Mais le krill contagieux n'est pas forcément une réponse de dépannage rapide non plus, ils ont dit. Le krill contagieux de l'ANTARCTIQUE est coûteux et contestant à cause de la distance pure des eaux antarctiques aux marchés, ils ont écrit.

L'exploitation de pisciculture peut aider, mais on ont élevé des poissons, y compris des saumons, l'alimentation de poissons du besoin qui comprend la farine de poisson et l'huile de poisson. La forte demande pour l'huile de poisson et le repas a abouti l'industrie d'aquiculture pour développer l'alimentation de poissons basée sur des produits végétaux, comme le soja. Mais trop peu d'EPA et de DHA en alimentation de poissons peuvent poser des problèmes de santé dans les poissons élevés et également réduire la quantité d'acides gras d'oméga-3 qu'ils contiennent.

Hamilton et ses collègues proposent que l'aquiculture puisse effectuer l'utilisation stratégique des huiles de poisson dans les poissons alimenter en alimentant à ceux-ci les composés essentiels aux poissons élevés aux étapes principales de durée, particulièrement juste avant que les poissons seront abattus pour la consommation.

L'analyse des chercheurs a également montré cette aquiculture, alors qu'un consommateur important d'EPA et DHA, est également un producteur important quand il s'agit de substances qui ne dépendent pas des huiles de poisson dans leur régime. Ces substances comprennent les mollusques et la carpe.
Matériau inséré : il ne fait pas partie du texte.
/-- PROG_LOAD (R264, R502). -/
def progLoadBody (c : Cmd) : Body := fun s _ =>
  let cols := (List.range 8).filter fun i => bit c.arg1 i
  let h := s.rd c.arg0 128
  let n := 128 + (if imageHdrOk h then 16 * leField h 6 2 else 0)
  let unread (n : Nat) : Bool := xaSpace c.arg0 == 3 && !s.dmaOk c.fn (xaAddr c.arg0) n
  if !imageSpaceOk s c.arg0 128 then fail s .fenced Detail.STD_IMAGE
  else if unread 128 then (s, some { Done.of .fenced 0 with reason := .descRead })
  else if !imageSpaceOk s c.arg0 n then fail s .fenced Detail.STD_IMAGE
  else if unread n then (s, some { Done.of .fenced 0 with reason := .descRead })
  else if cols.any fun k => (colStands k).any fun st => !standFenced s st then fail s .conflict 0
  else
    match (if xaSpace c.arg0 = 3 then none else memTrouble s c.arg0 n).orElse fun _ => memTrouble s (imageBase s) 0x200000 with
    | some dt => fail s .fenced dt
    | none =>
    match imageAt s c.arg0 with
    | none => fail s .fenced Detail.STD_IMAGE
    | some (im, body) =>
      if !imageRole s im then fail s .fenced Detail.STD_IMAGE
      else answer (cols.foldl (fun s k => loadColumn s im body k) s) Done.ok

end Sys2Proof.Machine
end

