/-- Ends a lease and snags every line it covered (R358). -/
def snagLease (s : State) (i : Nat) (l : Lease) : State :=
  match amGet l.region s.rm.regions with
  | none => dropLease s i
  | some r =>
    let s := (List.range l.count).foldl (fun s k => (setSnag s r (l.line + k) true).1) s
    setEvent (dropLease s i) Reg.CWT_MEM_EVENT_SNAGGED 1

/-- CWT_LEASE_CFG.TERM_MS in ns: below 10 ms acts as 10 ms. -/
def leaseTermNs (s : State) : Nat := max 10 (s.r Reg.CWT_LEASE_CFG_TERM_MS) * 1000000

/-- LEASE_TERM_EXPIRY (R358): a lease not renewed within its term ends, and its lines are snagged; units that hold its snag bits up are waited for (R385, R388). -/
def leaseTermExpiry (s : State) (i : Nat) : State :=
  match amGet i s.rm.leases with
  | some l =>
    if s.now < l.since + leaseTermNs s then s
    else
      let us := leaseBlocked s l
      if us.isEmpty then snagLease (unhold s (.snag i)) i l else holdWork s us (.snag i)
  | none => unhold s (.snag i)

def execLeaseTermExpiry (index : Nat) (s : State) : Host.Outcome State Fault Refusal := nextOf s (leaseTermExpiry s index)

/-- LEASE_BREAK (R358): every lease of a node ends at once and its lines are snagged. -/
def leaseBreakBody (c : Cmd) : Body := fun s _ =>
  let ls := s.rm.leases.filter fun e => e.2.lessee == c.arg0
  let us := ls.flatMap fun e => leaseBlocked s e.2
  if !us.isEmpty then holdCmd s us Op.LEASE_BREAK c
  else
    let s := unhold s (.command Op.LEASE_BREAK c)
    okWhenAcked s (ls.foldl (fun s e => snagLease s e.1 e.2) s) Op.LEASE_BREAK c 0

def execLeaseBreak (c : Cmd) (s : State) : Host.Outcome State Fault Refusal := runPlain s Op.LEASE_BREAK c (leaseBreakBody c)

/-! ### Hot lines (R352 to R354) -/

/-- An operation on a line of the table: it stays hot. -/
def hotKeep (s : State) (line : Nat) : State := { s with rm := { s.rm with hot := amMod line (fun h => { h with at_ := s.now }) s.rm.hot } }

/-- Counts an operation on a line (by its extended address / 64); at THRESH within a window of 1 µs the line becomes hot and is loaded, or, with the table full, is counted. Lines of the protected space never do (R383). The counter a line falls on is a hash the spec leaves open. -/
def hotTouch (s : State) (line : Nat) : State :=
  if amHas line s.rm.hot then hotKeep s line
  else if s.r Reg.CWT_HOT_CFG_ENABLE = 0 ∨ (protOff s (64 * line)).isSome then s
  else
    let w := s.now / 1000
    let counts := if s.rm.hotWindow = w then s.rm.hotCount else []
    let k := Config.hotHash line % 1024
    let n := amGetD k 0 counts + 1
    let t := max 1 (s.r Reg.CWT_HOT_CFG_THRESH)
    let s := { s with rm := { s.rm with hotWindow := w, hotCount := amSet k n counts } }
    if n < t then s
    else if 4096 ≤ s.rm.hot.length then (if n = t then s.cnt Reg.CWT_HOT_STATUS_FULL 1 else s)
    else
      let s := { s with rm := { s.rm with hot := amSet line ⟨s.now, s.rd (64 * line) 64⟩ s.rm.hot } }
      s.setR Reg.CWT_HOT_STATUS_LINES s.rm.hot.length

/-- HOT_LINE_COOL (R352): a line with no operation for COOL_US leaves the table. -/
def hotLineCool (s : State) (line : Nat) : State :=
  match amGet line s.rm.hot with
  | some h => if h.at_ + max 1 (s.r Reg.CWT_HOT_CFG_COOL_US) * 1000 ≤ s.now then hotDrop s line else s
  | none => s

def execHotLineCool (line : Nat) (s : State) : Host.Outcome State Fault Refusal := nextOf s (hotLineCool s line)

/-- Operations that are not counted, reads among them, are performed in the table and keep hot lines hot (R352). -/
def hotReads (s : State) (a n : Nat) : State := (hotIn s a n).foldl (fun s e => hotKeep s e.1) s

/-- The operation touches the lines of an address range (R352). -/
def hotOps (s : State) (a n : Nat) : State := (linesOf a n).foldl hotTouch s

/-! ### The checks of R334 -/

/-- What an operation asks of its region: who sent it (source node, tenant and index of the queue pair), opcode, message number and whether it would begin, offset and length, whether it is LSEM, and the LEASE of a WRITE. -/
structure Ask where
  src : Nat
  tenant : Nat
  qp : Nat
  op : Nat
  mseq : Nat
  begins : Bool
  off : Nat
  len : Nat
  lsem : Bool
  lease : Option Nat
  slot : Bool := false
  deriving DecidableEq, Repr

/-- Steps 1 and 2 of R334. -/
def checkKey (s : State) (key : Nat) (a : Ask) : Except (Status × Nat) (Nat × Region) :=
  match regionAt s key with
  | none => .error (.stale, Detail.MEM_KEY)
  | some (i, r) =>
    if r.closing && (a.begins || !r.openWrs.contains (a.qp, a.mseq)) then .error (.stale, Detail.MEM_KEY)
    else if r.tenant == a.tenant || (a.tenant == 0 && r.can 7) then .ok (i, r)
    else .error (.fenced, Detail.MEM_TENANT)

/-- Step 3 of R334 but for the claim, lease and publication operations, whose own conditions follow it. -/
def checkAccess (a : Ask) (r : Region) : Bool :=
  if a.op = 1 then false
  else if a.op = 2 then r.can 1 && !r.can 6 && r.kind != 2
  else if a.op = 3 then r.can 0 && (!a.slot || r.kind == 0)
  else if a.op = 5 then r.can 2 && r.kind != 2
  else if a.op = 7 then r.can 3 && (if a.lsem then r.kind == 1 else r.kind != 2)
  else r.can 4 && r.kind != 2

/-- Steps 1 to 4 of R334. -/
def checkRange (s : State) (key : Nat) (a : Ask) : Except (Status × Nat) (Nat × Region) :=
  match checkKey s key a with
  | .error e => .error e
  | .ok (i, r) =>
    if !checkAccess a r then .error (.fenced, Detail.MEM_ACCESS)
    else if r.length < a.off + a.len then .error (.fenced, Detail.MEM_BOUNDS)
    else .ok (i, r)

/-- Steps 7 and 8 of R334 for a range, and then whether its memory can be reached (R445, R396). `whole` says that a line covered in full may be a snag (a WRITE or MCAST packet). -/
def checkLines (s : State) (i : Nat) (r : Region) (a : Ask) (off len : Nat) (whole : Bool) : Option (Status × Nat) :=
  let lines := linesOf off len
  match if a.op = 3 then none else leaseCheck s i a.src a.lease lines with
  | some e => some e
  | none =>
    if lines.any (fun x => snagged s r x && !(whole && coversLine off len x)) then some (.poison, Detail.MEM_SNAG)
    else if s.rm.hotBad.contains i then some (.fenced, Detail.FLT_MESH)
    else (memTrouble s (r.base + off) len).map fun d => (Status.fenced, d)

/-- Counts a refusal (CWT_MEM_COUNT2). -/
def countRefusal (s : State) (e : Status × Nat) : State :=
  let s := if e.2 = Detail.MEM_KEY then s.cnt Reg.CWT_MEM_COUNT2_STALE_KEY 1 else s
  if e.1 = .poison then s.cnt Reg.CWT_MEM_COUNT2_POISON 1 else s

/-- Writes bytes into a region (R337, R359, R383): snag bits of lines covered in full are cleared in the same step. Returns the deltas the write waits for. -/
def regionStore (s : State) (r : Region) (off : Nat) (b : List Byte) (clearSnags : Bool) : State × List Nat :=
  let p := s.opWr (r.base + off) b
  let lines := if clearSnags then (linesOf off b.length).filter fun x => snagged p.1 r x && coversLine off b.length x else []
  lines.foldl (fun acc x => let q := setSnag acc.1 r x false; (q.1, acc.2 ++ q.2)) p

/-- The charges and counts of an operation that touches a region's bytes: page counters and, on a cache-role node, `bytes` to a bandwidth class (R390, R393). -/
def regionTouch (s : State) (r : Region) (off len cls bytes : Nat) : State :=
  chargeClass (pageTouch s (r.base + off) len) cls bytes

/-- Bytes that an operation reads and writes where it writes `n` bytes over ones it has read: the old lines of a protected write are charged with it (R383, R393). -/
def modifyBytes (s : State) (a n : Nat) : Nat :=
  if dataMember s && s.r Reg.TIR_CP_GROUP_DEGRADED == 0 && !(protParts s a n).isEmpty then n else 2 * n
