/-- An uncorrectable FEC event whose failed codewords a lane carried: counted, and the second within 1 ms is lasting (R442). -/
def laneFecEvent (s : State) (p l : Nat) (retryOk : Bool) : State :=
  let k := laneNo p l
  let s := s.cnt (Reg.CWT_PORT_FEC_UNCORR.at 0x100 p) 1
  let again := match amGet k s.mgt.laneFec with | some t => decide (s.now ≤ t + 1000000) | none => false
  let s := { s with mgt := { s.mgt with laneFec := amSet k s.now s.mgt.laneFec } }
  match failed s Src.ethLane k (retryOk && !again) with
  | (s, true) => laneLasting s p l
  | (s, false) => s

/-- LANE_RESTORE (R443): a retired lane whose latest calibration under R448 passed becomes the port's spare again. -/
def laneRestoreBody (c : Cmd) : Body := fun s _ =>
  let p := bits c.arg0 0 3
  let l := bits c.arg0 8 4
  if s.r Reg.MGT_FAMILY_PARAM_ETH_PORTS ≤ p ∨ 9 ≤ l then fail s .fenced 0
  else if retiredLane s p ≠ l then fail s .conflict 0
  else if !s.mgt.lanePass.contains (laneNo p l) then fail s .conflict Detail.FLT_SELFTEST
  else
    let s := { s with cwt := { s.cwt with spareAt := amSet p s.now s.cwt.spareAt } }
    answer ((s.setR (Reg.MGT_LANE_STATE_RETIRED.at 4 p) 0xF).setR (Reg.MGT_LANE_STATE_SPARE_USED.at 4 p) 0) Done.ok

def execLaneRestore (c : Cmd) (s : State) : Host.Outcome State Fault Refusal := runPlain s Op.LANE_RESTORE c (laneRestoreBody c)

/-! ### Stacks (R444) -/

/-- STACK_QUIESCE (R4, R444). -/
def stackQuiesceBody (c : Cmd) : Body := fun s _ =>
  if s.r Reg.MGT_FAMILY_PARAM_STACKS ≤ c.arg0 then fail s .fenced 0 else answer (quiesceStack s c.arg0) Done.ok

def execStackQuiesce (c : Cmd) (s : State) : Host.Outcome State Fault Refusal := runPlain s Op.STACK_QUIESCE c (stackQuiesceBody c)

/-- STACK_FAULT (R444): a stack lost PHY training or reports a fatal fault. -/
def execStackFault (k : Nat) (s : State) : Host.Outcome State Fault Refusal := withUnit s (k < 8) (quiesceStack s k)

/-! ### DETECTED_ERROR (R434 to R438) -/

/-- A failure at the mesh, the landing or a chip-level SRAM (R438). -/
def meshFailed (s : State) (retryOk : Bool) : State :=
  match failed s Src.mesh 0 retryOk with
  | (s, true) => postFault s { faultRec Src.mesh Act.recorded 7 0 Status.fenced.code Detail.FLT_MESH with count := transients s Src.mesh 0 }
  | (s, false) => s

/-- A failure at the host port or a flexible port (R438). -/
def linkFailed (s : State) (src el : Nat) (retryOk : Bool) : State :=
  match failed s src el retryOk with
  | (s, true) => postFault s { faultRec src Act.recorded 6 el Status.fenced.code Detail.FLT_LINK with count := transients s src el }
  | (s, false) => s

/-- A failure at a stand: transient, or lasting, which fences it. -/
def standFailed (s : State) (st dt : Nat) (retryOk : Bool) : State :=
  match failed s Src.stand st retryOk with
  | (s, true) => fenceStand s st dt
  | (s, false) => s

/-- The command of a frame that an engine runs: the attention command it has started, or for the codec and the mover the oldest. -/
def runningCmd (S : Stand) (f : Nat) : Engine → Option EngCmd
  | .att => S.att.find? fun c => c.frame == f && c.started
  | .cdc => S.cdc.find? fun c => c.frame == f
  | .mov => S.mov.find? fun c => c.frame == f

/-- A command that a parity error makes run again: from its start (R116). -/
def EngCmd.again (c : EngCmd) : EngCmd := { c with started := false, tile := 0, rows := [], preNan := 0, retried := true }

/-- A stand with a command of one of its queues run again. -/
def restartCmd (S : Stand) (c : EngCmd) : Stand :=
  let g (q : EngCmd) : EngCmd := if q == c then c.again else q
  { S with att := S.att.map g, cdc := S.cdc.map g, mov := S.mov.map g }

/-- A deck word failed its parity under an engine's command (R116, R434): the command runs once more from its start; a second error, in that run or found again later in the same command, ends it with FENCED, ATT_PARITY at the attention engine, and the stand is fenced. -/
def engineFailed (s : State) (e : Engine) (st f : Nat) (retryOk : Bool) : State :=
  match runningCmd (s.stand st) f e with
  | none => s
  | some c =>
    let s := if e = .att ∧ !c.retried then s.cnt (Reg.STD_ATT_RETRY_RETRIED.at 0x10000 st) 1 else s
    if retryOk ∧ !c.retried then standFailed (s.setStand st (restartCmd (s.stand st) c)) st Detail.FLT_STAND true
    else
      let s := if e = .att then s.cnt (Reg.STD_ATT_RETRY_LASTING.at 0x10000 st) 1 else s
      let s := finishCmd s st f e c.ticket Status.fenced.code (if e = .att then Detail.ATT_PARITY else Detail.FLT_STAND)
      standFailed s st Detail.FLT_STAND false

/-- Sequencer registers or a save area failed parity (R261): the task is withdrawn and placed again; a second error in the task is lasting. -/
def sequencerFailed (s : State) (st f : Nat) (retryOk : Bool) : State :=
  match amGet f (s.stand st).frames with
  | none => s
  | some F =>
    let again := match amGet F.task s.xch.tasks with | some T => T.erred | none => false
    let ok := retryOk && !again
    let s := s.cnt ((if ok then Reg.STD_SEQ_RETRY_RETRIED else Reg.STD_SEQ_RETRY_LASTING).at 0x10000 st) 1
    let s := replaceTask (stopFrame s st f) F.task
    standFailed { s with xch := { s.xch with tasks := amMod F.task (fun (T : Task) => { T with erred := true }) s.xch.tasks } } st Detail.FLT_STAND ok

/-- The code of a stand with one 64-byte line fetched again from the image store (R261, R264). -/
def refetch (s : State) (st line : Nat) : State :=
  let S := s.stand st
  match S.image with
  | none => s
  | some im =>
    let b := bundlesOf (s.rd (imageBase s + 0x40000 * (st / 8) + 64 * line) 64)
    s.setStand st { S with image := some { im with code := im.code.take (4 * line) ++ b.take (im.code.length - 4 * line) ++ im.code.drop (4 * line + 4) } }

/-- The line of instruction memory that the running frame of a stand issues from. -/
def issueLine (S : Stand) : Nat := match S.running.bind fun f => amGet f S.frames with | some F => F.pc / 4 | none => 0

/-- A line of instruction memory failed parity (R261): it is refetched from the image store and its bundle issued again; a second error in the line is lasting. -/
def instrFailed (s : State) (st : Nat) (retryOk : Bool) : State :=
  let S := s.stand st
  let line := issueLine S
  let ok := retryOk && !S.badLines.contains line
  let s := s.cnt ((if ok then Reg.STD_SEQ_RETRY_RETRIED else Reg.STD_SEQ_RETRY_LASTING).at 0x10000 st) 1
  let s := s.setStand st { S with badLines := if S.badLines.contains line then S.badLines else S.badLines ++ [line] }
  standFailed (refetch s st line) st Detail.STD_IPARITY ok

/-- The mover command whose data failed a check, if one's did: its segment is read or written again, and a second error ends the command (R434, R436). -/
def transferFailed (s : State) (mover : Option (Nat × Nat)) (dt : Nat) (retryOk : Bool) : State :=
  match mover.bind fun m => (runningCmd (s.stand m.1) m.2 .mov).map fun c => (m, c) with
  | some (m, c) => if retryOk then s else finishCmd s m.1 m.2 .mov c.ticket Status.fenced.code dt
  | none => s

/-- A beat of a haul road failed parity under a mover command, or data of a stack did (R434): read or written again, and counted at the stack. An access that is no mover command's is whole in one step here, its repetition within it (log 164). -/
def accessFailed (s : State) (k : Nat) (mover : Option (Nat × Nat)) (retryOk : Bool) : State :=
  stackFailed (transferFailed s mover Detail.FLT_STACK retryOk) k Detail.FLT_STACK 0 0 retryOk

/-- A packet in the landing failed parity: it is discarded before it is performed, and its sender sends it again (R434, R313); its units stay counted in RCV_UNITS (R307). -/
def landingFailed (s : State) (i psn : Nat) (retryOk : Bool) : State :=
  let gone (x : RxPkt) : Bool := x.psn == psn && (x.stage == .waiting || x.stage == .held)
  meshFailed (s.modQp i fun q => if q.rx.any gone then { q with rx := q.rx.filter fun x => !gone x, counted := q.counted ++ [psn] } else q) retryOk

/-- A packet in the miss queue failed parity and is discarded. -/
def missFailed (s : State) (pos : Nat) (retryOk : Bool) : State :=
  meshFailed (missRegs { s with cwt := { s.cwt with missq := s.cwt.missq.take pos ++ s.cwt.missq.drop (pos + 1) } }) retryOk

/-- A hot line failed parity (R354): lasting at once; its bytes are never written back, and the regions it lies in complete operations with FENCED until they are closed. -/
def hotFailed (s : State) (line : Nat) : State :=
  if !amHas line s.rm.hot then s
  else
    let s := { s with rm := { s.rm with hot := amErase line s.rm.hot } }
    let s := s.setR Reg.CWT_HOT_STATUS_LINES s.rm.hot.length
    let rs := (s.rm.regions.filter fun e => decide (e.2.base < 64 * line + 64) && decide (64 * line < e.2.base + e.2.length)).map (·.1)
    let s := { s with rm := { s.rm with hotBad := s.rm.hotBad ++ rs.filter fun i => !s.rm.hotBad.contains i } }
    let s := postFault s { faultRec Src.mesh Act.recorded 7 0 Status.fenced.code Detail.FLT_MESH with address := 64 * line }
    setEvent s Reg.CWT_MEM_EVENT_HOT_FAULT 1

/-- Errors that a stack corrected inside itself: counted, and gathered for the stack's wear (R434). -/
def correctedErrors (s : State) (k n : Nat) : State :=
  let s := s.cnt (Reg.MGT_TRANSIENT_COUNT.at 4 5) n
  { s with scb := { s.scb with daySum := amSet (136 + k) (amGetD (136 + k) 0 s.scb.daySum + n) s.scb.daySum } }

/-- An IDE stream found an integrity failure (R471): a Secure stream becomes Insecure, with KEY_EVENT.IDE and a record of severity 6; a CXL Type-3 port that REQUIRE_IDE now counts as down takes its areas with it (R396). -/
def ideFailed (s : State) (port stream : Nat) : State :=
  let k := 16 * port + stream
  match amGet k s.kh.ide with
  | none => s
  | some x =>
    if !x.secure then s
    else
      let s := setEvent { s with kh := { s.kh with ide := amSet k { x with secure := false } s.kh.ide } } Reg.KEY_EVENT_IDE 3
      let src := if port = 15 then Src.hostPort else Src.flexPort
      let el := if port = 15 then 0 else port
      postFault s (faultRec src Act.recorded 6 el Status.fenced.code Detail.KEY_IDE)

def detectedError (s : State) (p : ErrPoint) (retryOk : Bool) : State :=
  match p with
  | .engine e st f => engineFailed s (if e = 0 then .att else if e = 1 then .cdc else .mov) st f retryOk
  | .sequencer st f => sequencerFailed s st f retryOk
  | .instrMem st => instrFailed s st retryOk
  | .mesh => meshFailed s retryOk
  | .bus k st f => accessFailed s k (some (st, f)) retryOk
  | .landing i psn => landingFailed s i psn retryOk
  | .missQueue pos => missFailed s pos retryOk
  | .sram => meshFailed s retryOk
  | .hotLine line => hotFailed s line
  | .stack k m => accessFailed s k m retryOk
  | .corrected k n => correctedErrors s k n
  | .lane p l => laneFecEvent s p l retryOk
  | .hostPort => linkFailed s Src.hostPort 0 retryOk
  | .flexPort q m => linkFailed (transferFailed s m Detail.FLT_LINK retryOk) Src.flexPort q retryOk
  | .ide port stream => ideFailed s port stream

/-- Whether the unit a check names exists. -/
def errPointOk : ErrPoint → Bool
  | .engine e st f => decide (e < 3) && decide (st < 64) && decide (f < 4)
  | .sequencer st f => decide (st < 64) && decide (f < 4)
  | .instrMem st => decide (st < 64)
  | .bus k st f => decide (k < 8) && decide (st < 64) && decide (f < 4)
  | .stack k m => decide (k < 8) && m.all fun m => decide (m.1 < 64) && decide (m.2 < 4)
  | .corrected k _ => decide (k < 8)
  | .lane p l => decide (p < 8) && decide (l < 9)
  | .flexPort q m => decide (q < 8) && m.all fun m => decide (m.1 < 64) && decide (m.2 < 4)
  | .ide port _ => decide (port < 8) || port == 15
  | .mesh | .landing _ _ | .missQueue _ | .sram | .hotLine _ | .hostPort => true

def execDetectedError (p : ErrPoint) (retryOk : Bool) (s : State) : Host.Outcome State Fault Refusal := withUnit s (errPointOk p) (detectedError s p retryOk)

end Sys2Proof.Machine
end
Le poisson d'eau douce comme la carpe peut également synthétiser deux la substance, les chercheurs remarquables.

Les gens mangent rarement tout le poisson, pourtant ces dérivés de surplus, tels que des intestins et des têtes, contiennent également des acides gras d'oméga-3. Les poissons alimentent et de l'huile de poisson peut être effectuée à partir des rebuts de poissons, les chercheurs a écrit, avec le tour étant de rassembler et traiter les rebuts.

« En Europe et Amérique du Nord, poisson sont étripés et traité par l'industrie, qui le rend réellement facile de rassembler et réutiliser des dérivés, » Hamilton a indiqué. « Mais en Chine, particulièrement, la culture est de ceindre d'un bandeau et étriper les poissons à l'intérieur des frontières, le rendant très difficile d'employer les rebuts pour n'importe quoi utile. »

L'Asie, bien plus qu'ailleurs dans le monde, est où il y a les la plupart à gagner en rassemblant des dérivés de poissons pour l'usage, il a dit.

Comme résultat, une meilleure utilisation des dérivés exigera les modifications culturelles et les installations de traitement centrales, ils ont dit.

Les régimes changeants peuvent aider

Les chercheurs ont observé qu'EPA et DHA peuvent être produits par les micro-algues naturelles et génétiquement modifiées, ainsi que des microbactéries et des centrales.

Mais cela exigera également une écaille- dans la production et des changements d'acceptation culturelle, en particulier en Europe, où utilisation de limite de règlements actuels des organismes génétiquement modifiés.

« Il n'y a aucun remboursement in fine argenté pour combler l'écartement d'alimentation et aucun des stratégies que nous avons proposées n'est facile. Mais nous devons trouver une voie d'équilibrer la nutrition humaine saine, une population croissante et protection de notre environnement, » Hamilton a indiqué. « Pour faire ceci, nous aurons besoin d'une combinaison des stratégies qui visent différentes parties de la chaîne logistique. Cependant, avant que nous allions vers l'avant, il est essentiel nous comprennent des compromis potentiels, tels que les répercussions qui peuvent venir de l'utilisation répandue des organismes génétiquement modifiés, » il a dit.

Source:
Journal reference:

Hamilton, H.A., et al. (2019) Systems approach to quantify the global omega-3 fatty acid cycle. Nature Food. doi.org/10.1038/s43016-019-0006-0.